Exercise prompt → Restate verbatim the span of lines below between the line with "fun _ => .receiveCoolCap h payload" and the line with "match payload with", including those two lines, and only that span.

Dataset →
-- ==== Sys2Proof/Machine/Operands.lean ====
section
/-! DEFINITION. What the octets of a received frame mean: the command table and its argument lengths (R201), setup items
and their ranges (R58 to R60), the step record with its checks and clamps (R71, R202), the payloads of peers (R200). -/

namespace Sys2Proof.Machine

/-! ### Commands (R201) -/

/-- The 21 commands. -/
inductive CommandName where
  | setupItem
  | start
  | restart
  | forceOutput
  | writeStep
  | readStep
  | switchBank
  | advance
  | pauseProfile
  | resumeProfile
  | stopProfile
  | clearSupply
  | setLevel
  | armPortion
  | readPour
  | dropPours
  | readView
  | quiet
  | wake
  | clearAlarms
  | leaveSafe
  deriving DecidableEq, Repr

/-- A command's code. -/
def CommandName.code : CommandName → Byte
  | .setupItem => 0x01#8
  | .start => 0x02#8
  | .restart => 0x03#8
  | .forceOutput => 0x04#8
  | .writeStep => 0x10#8
  | .readStep => 0x11#8
  | .switchBank => 0x12#8
  | .advance => 0x13#8
  | .pauseProfile => 0x14#8
  | .resumeProfile => 0x15#8
  | .stopProfile => 0x16#8
  | .clearSupply => 0x20#8
  | .setLevel => 0x30#8
  | .armPortion => 0x31#8
  | .readPour => 0x32#8
  | .dropPours => 0x33#8
  | .readView => 0x40#8
  | .quiet => 0x50#8
  | .wake => 0x51#8
  | .clearAlarms => 0x52#8
  | .leaveSafe => 0x53#8

/-- A command's argument length in octets. -/
def CommandName.argLength : CommandName → Nat
  | .setupItem => 3
  | .forceOutput => 2
  | .writeStep => 13
  | .readStep => 2
  | .switchBank => 3
  | .setLevel => 2
  | .armPortion => 2
  | .readPour => 1
  | .dropPours => 1
  | .readView => 1
  | .clearAlarms => 2
  | .start | .restart | .advance | .pauseProfile | .resumeProfile | .stopProfile | .clearSupply | .quiet | .wake
  | .leaveSafe => 0

/-- The commands taken from a GROUP or ALL destination (R36). -/
def CommandName.takenByGroup : CommandName → Bool
  | .pauseProfile | .resumeProfile | .quiet | .wake | .clearSupply | .leaveSafe => true
  | .setupItem | .start | .restart | .forceOutput | .writeStep | .readStep | .switchBank | .advance | .stopProfile
  | .setLevel | .armPortion | .readPour | .dropPours | .readView | .clearAlarms => false

/-- The commands in the order of their codes. -/
def commandNames : List CommandName :=
  [.setupItem, .start, .restart, .forceOutput, .writeStep, .readStep, .switchBank, .advance, .pauseProfile,
    .resumeProfile, .stopProfile, .clearSupply, .setLevel, .armPortion, .readPour, .dropPours, .readView, .quiet,
    .wake, .clearAlarms, .leaveSafe]

/-- The code names a command (R35). -/
def namesCommand (code : Byte) : Bool := commandNames.any (·.code = code)

/-- The row of a command. -/
def CommandName.row (h : Header) (tag : Byte) (args : List Byte) : CommandName → Instr
  | .setupItem => .setupItem h tag args
  | .start => .start h tag args
  | .restart => .restart h tag args
  | .forceOutput => .forceOutput h tag args
  | .writeStep => .writeStep h tag args
  | .readStep => .readStep h tag args
  | .switchBank => .switchBank h tag args
  | .advance => .advance h tag args
  | .pauseProfile => .pauseProfile h tag args
  | .resumeProfile => .resumeProfile h tag args
  | .stopProfile => .stopProfile h tag args
  | .clearSupply => .clearSupply h tag args
  | .setLevel => .setLevel h tag args
  | .armPortion => .armPortion h tag args
  | .readPour => .readPour h tag args
  | .dropPours => .dropPours h tag args
  | .readView => .readView h tag args
  | .quiet => .quiet h tag args
  | .wake => .wake h tag args
  | .clearAlarms => .clearAlarms h tag args
  | .leaveSafe => .leaveSafe h tag args

/-- The row of a command code: the command it names, or UNKNOWN_COMMAND (R35). -/
def commandRow (h : Header) (code tag : Byte) (args : List Byte) : Instr :=
  match commandNames.find? (·.code = code) with
  | some n => n.row h tag args
  | none => .unknownCommand h code tag args

/-! ### Setup items (R58, R60) -/

/-- The 26 setup items in the order of their codes. -/
inductive ItemName where
  | groupSet
  | beerOffset
  | jacketOffset
  | filterShift
  | kp
  | ki
  | heatBand
  | jacketMax
  | valveCapacity
  | fallbackCapacity
  | drawLimit
  | atmosphere
  | reliefCeiling
  | band
  | serveFloor
  | serveMax
  | fullScale
  | flowFactor
  | maxPour
  | reserve
  | leakLimit
  | idlePeriod
  | activitySet
  | wakeSet
  | watchReference
  | watchSet
  deriving DecidableEq, Repr

/-- The items by code, 0 to 25 (R201). -/
def itemNames : List ItemName :=
  [.groupSet, .beerOffset, .jacketOffset, .filterShift, .kp, .ki, .heatBand, .jacketMax, .valveCapacity,
    .fallbackCapacity, .drawLimit, .atmosphere, .reliefCeiling, .band, .serveFloor, .serveMax, .fullScale, .flowFactor,
    .maxPour, .reserve, .leakLimit, .idlePeriod, .activitySet, .wakeSet, .watchReference, .watchSet]

/-- The values an item may take (R58). -/
inductive ItemValues where
  | range (lo hi : Int)
  | idle
  | members (n : Nat)
  deriving DecidableEq, Repr

def ItemName.values : ItemName → ItemValues
  | .groupSet => .members 4
  | .beerOffset => .range (-32) 32
  | .jacketOffset => .range (-32) 32
  | .filterShift => .range 0 5
  | .kp => .range 0 100
  | .ki => .range 0 255
  | .heatBand => .range 2 64
  | .jacketMax => .range 320 720
  | .valveCapacity => .range 1 250
  | .fallbackCapacity => .range 0 2000
  | .drawLimit => .range 1 4
  | .atmosphere => .range 800 1100
  | .reliefCeiling => .range 1000 3500
  | .band => .range 10 200
  | .serveFloor => .range 100 1500
  | .serveMax => .range 0 256
  | .fullScale => .range 2000 6000
  | .flowFactor => .range 500 20000
  | .maxPour => .range 100 1500
  | .reserve => .range 0 1000
  | .leakLimit => .range 20 500
  | .idlePeriod => .idle
  | .activitySet => .members 6
  | .wakeSet => .members 6
  | .watchReference => .members 4
  | .watchSet => .members 4

/-- The value to store: the value brought into range (R60), none for a set that names a member outside the item's
(R59). -/
def ItemValues.fit : ItemValues → Int → Option Int
  | .range lo hi, v => some (clamp lo hi v)
  | .idle, v => some (if v ≤ 0 then 0 else clamp 10 240 v)
  | .members n, v => if 0 ≤ v ∧ v < (2 ^ n : Nat) then some v else none

/-- The value an item holds. -/
def SetupItems.get (x : SetupItems) : ItemName → Int
  | .groupSet => x.groupSet.toNat
  | .beerOffset => x.beerOffset
  | .jacketOffset => x.jacketOffset
  | .filterShift => x.filterShift
  | .kp => x.kp
  | .ki => x.ki
  | .heatBand => x.heatBand
  | .jacketMax => x.jacketMax
  | .valveCapacity => x.valveCapacity
  | .fallbackCapacity => x.fallbackCapacity
  | .drawLimit => x.drawLimit
  | .atmosphere => x.atmosphere
  | .reliefCeiling => x.reliefCeiling
  | .band => x.band
  | .serveFloor => x.serveFloor
  | .serveMax => x.serveMax
  | .fullScale => x.fullScale
  | .flowFactor => x.flowFactor
  | .maxPour => x.maxPour
  | .reserve => x.reserve
  | .leakLimit => x.leakLimit
  | .idlePeriod => x.idlePeriod
  | .activitySet => x.activitySet.toNat
  | .wakeSet => x.wakeSet.toNat
  | .watchReference => x.watchReference.toNat
  | .watchSet => x.watchSet.toNat

/-- The items with one of them replaced. -/
def SetupItems.put (x : SetupItems) (v : Int) : ItemName → SetupItems
  | .groupSet => { x with groupSet := BitVec.ofInt 4 v }
  | .beerOffset => { x with beerOffset := v }
  | .jacketOffset => { x with jacketOffset := v }
  | .filterShift => { x with filterShift := v.toNat }
  | .kp => { x with kp := v }
  | .ki => { x with ki := v }
  | .heatBand => { x with heatBand := v }
  | .jacketMax => { x with jacketMax := v }
  | .valveCapacity => { x with valveCapacity := v.toNat }
  | .fallbackCapacity => { x with fallbackCapacity := v.toNat }
  | .drawLimit => { x with drawLimit := v.toNat }
  | .atmosphere => { x with atmosphere := v }
  | .reliefCeiling => { x with reliefCeiling := v }
  | .band => { x with band := v }
  | .serveFloor => { x with serveFloor := v }
  | .serveMax => { x with serveMax := v }
  | .fullScale => { x with fullScale := v }
  | .flowFactor => { x with flowFactor := v.toNat }
  | .maxPour => { x with maxPour := v.toNat }
  | .reserve => { x with reserve := v.toNat }
  | .leakLimit => { x with leakLimit := v }
  | .idlePeriod => { x with idlePeriod := v.toNat }
  | .activitySet => { x with activitySet := BitVec.ofInt 6 v }
  | .wakeSet => { x with wakeSet := BitVec.ofInt 6 v }
  | .watchReference => { x with watchReference := BitVec.ofInt 4 v }
  | .watchSet => { x with watchSet := BitVec.ofInt 4 v }

/-! ### Step records (R71, R201, R202) -/

/-- What a WRITE_STEP's record comes to after checks 3 to 7 of R71. -/
inductive StepArgument where
  | undefined
  | empty
  | record (r : StepRecord) (clamped : Bool)
  deriving DecidableEq, Repr

/-- A natural number clamped to `lo` to `hi`. -/
def clampNat (lo hi n : Nat) : Nat := if n < lo then lo else if hi < n then hi else n

/-- The fields of a step record's 12 octets, before any check. -/
structure RawStep where
  kind : Nat
  ending : Nat
  mode : Nat
  target : Int
  rate : Nat
  duration : Nat
  p7 : Nat
  p8 : Nat
  carbonation : Nat
  weight : Nat
  sync : Nat
  deriving DecidableEq, Repr

/-- The fields of a step record's octets (R201). -/
def rawStep : List Byte → Option RawStep
  | [o0, o1, o2, o3, o4, o5, o6, o7, o8, o9, o10, o11] =>
    some
      { kind := bitsOf o0 7 6, ending := bitsOf o0 5 3, mode := bitsOf o0 2 1, target := signed16 o1 o2,
        rate := word16 o3 o4, duration := word16 o5 o6, p7 := o7.toNat, p8 := o8.toNat,
        carbonation := word16 o9 o10, weight := bitsOf o11 7 5, sync := bitsOf o11 2 0 }
  | _ => none

/-- A field outside its defined values: check 4 of R71 (R202). The gas mode's two bits name a mode each. -/
def RawStep.undefinedField (x : RawStep) : Bool :=
  x.kind = 3 || 5 ≤ x.ending || (x.ending = 2 && (x.p7 < 1 || 4 < x.p7)) || 5 ≤ x.sync

/-- The gas mode of a two-bit code. -/
def gasModeOf (n : Nat) : GasMode :=
  if n = 0 then .openKeg else if n = 1 then .spund else if n = 2 then .carbonate else .serve

/-- The gas treatment stored: no target with OPEN. -/
def treatmentOf (m : GasMode) (target : Nat) : GasTreatment :=
  match m with
  | .openKeg => .openKeg
  | .spund => .spund target
  | .carbonate => .carbonate target
  | .serve => .serve target

/-- The end stored, its hours clamped. -/
def RawStep.endKind (x : RawStep) : EndKind :=
  if x.ending = 0 then .time
  else if x.ending = 1 then .activityLow (clampNat 1 8 x.p7) x.p8
  else if x.ending = 2 then .groupSync x.p7
  else if x.ending = 3 then .panel
  else .stay

/-- The record stored: each field clamped into its range, fields that the kind, end or gas mode does not carry absent
(R71). -/
def RawStep.stored (x : RawStep) : StepRecord where
  kind := if x.kind = 1 then .soak else .ramp (clampNat 1 1024 x.rate)
  target := clamp (-64) 512 x.target
  duration := clampNat 0 999 x.duration
  endKind := x.endKind
  gas := treatmentOf (gasModeOf x.mode) (clampNat 100 400 x.carbonation)
  weight := clampNat 1 4 x.weight
  syncOut := if x.sync = 0 then none else some x.sync

/-- A field that is stored was clamped (R71). -/
def RawStep.clamped (x : RawStep) : Bool :=
  clamp (-64) 512 x.target ≠ x.target || (x.kind = 2 && clampNat 1 1024 x.rate ≠ x.rate) ||
    clampNat 0 999 x.duration ≠ x.duration || (x.ending = 1 && clampNat 1 8 x.p7 ≠ x.p7) ||
    (x.mode ≠ 0 && clampNat 100 400 x.carbonation ≠ x.carbonation) || clampNat 1 4 x.weight ≠ x.weight

/-- Checks 3 to 7 of R71 in their order. -/
def RawStep.argument (x : RawStep) : StepArgument :=
  if x.kind = 0 then .empty
  else if x.undefinedField then .undefined
  else if x.kind = 2 ∧ x.rate = 0 then .undefined
  else if x.ending = 1 ∧ x.mode ≠ 1 then .undefined
  else .record x.stored x.clamped

/-! ### Payloads of peers (R199, R200) -/

/-- The profile state of a two-bit code. -/
def profileOf (n : Nat) : ProfileState :=
  if n = 0 then .idle else if n = 1 then .running else if n = 2 then .paused else .ended

/-- The bay part's lifetime in 10 ms events: three intervals and 2 s, the interval bounded (R44). -/
def bayLifetime (interval : Nat) : Nat :=
  let i := if interval = 0 then 5 else if 60 < interval then 60 else interval
  ms ((3 * i + 2) * 1000)

/-- The bay part that a BAY_STATE payload fills (R43, R200). -/
def bayPartOf : List Byte → Option BayPart
  | [o0, o1, o2, _, _, _, _, _, _, _, o10, o11, _, _, _, _] =>
    some
      { profile := profileOf (bitsOf o0 7 6), mode := gasModeOf (bitsOf o0 5 4), demand := o10.toNat,
        weight := bitsOf o1 3 2 + 1, interval := o2.toNat, supplyWeak := o11.getLsbD 3, gasLocked := o11.getLsbD 2,
        pouring := o11.getLsbD 1, left := bayLifetime o2.toNat }
  | _ => none

/-- A DRAW payload: kind, urgency, supply-weak; none for a wrong length or a kind of 3 (R200). -/
def drawOf : List Byte → Option (DrawKind × Urgency × Bool)
  | [o] =>
    let urgency := if o.getLsbD 5 then Urgency.priority else .routine
    match bitsOf o 7 6 with
    | 0 => some (.claim, urgency, o.getLsbD 4)
    | 1 => some (.keep, urgency, o.getLsbD 4)
    | 2 => some (.release, urgency, o.getLsbD 4)
    | _ => none
  | _ => none

/-- The draw part that a DRAW sets (R45). -/
def drawPartOf (kind : DrawKind) (urgency : Urgency) (weak : Bool) : DrawPart :=
  match kind with
  | .claim => { draw := .claiming urgency, supplyWeak := weak, left := ms 1000 }
  | .keep => { draw := .drawing urgency, supplyWeak := weak, left := ms 3000 }
  | .release => { draw := .notDrawing, supplyWeak := weak, left := ms 3000 }

/-- The chiller part that a COOL_CAP fills: a capacity above 2000 is taken as 2000 (R47, R200). -/
def chillerPartOf : List Byte → Option ChillerPart
  | [hi, lo] =>
    let n := word16 hi lo
    some { capacity := min 2000 (n % 2048), saturated := hi.getLsbD 7, left := ms 10000 }
  | _ => none

/-- A POUR payload's kind: START or END; none for a wrong length or another kind (R200). -/
def pourStartOf (p : List Byte) : Option Bool :=
  match p with
  | o :: _ => if p.length ≠ 8 then none else if o = 0#8 then some true else if o = 1#8 then some false else none
  | [] => none

/-- The row that takes an accepted frame, by its class, its destination kind and its payload (R34, R198, R200); none: the
frame is discarded. -/
def routedRow (cls src : Nat) (dest : Dest) (payload : List Byte) : Option Instr :=
  let h : Header := { src := src, dest := dest }
  match classOf cls, dest with
  | some .bayState, .all => (bayPartOf payload).map fun _ => .receiveBayState h payload
  | some .draw, .all => (drawOf payload).map fun _ => .receiveDraw h payload
  | some .coolCap, .all => (chillerPartOf payload).map fun _ => .receiveCoolCap h payload
  | some .pour, .all => (pourStartOf payload).map fun _ => .receivePour h payload
  | some .groupSync, .group _ => if payload = [] then some (.receiveGroupSync h payload) else none
  | some .command, _ =>
    match payload with
    | code :: tag :: args => some (commandRow h code tag args)
    | _ => none
  | _, _ => none

end Sys2Proof.Machine
end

Solution below →
  | some .coolCap, .all => (chillerPartOf payload).map fun _ => .receiveCoolCap h payload
  | some .pour, .all => (pourStartOf payload).map fun _ => .receivePour h payload
  | some .groupSync, .group _ => if payload = [] then some (.receiveGroupSync h payload) else none
  | some .command, _ =>
    match payload with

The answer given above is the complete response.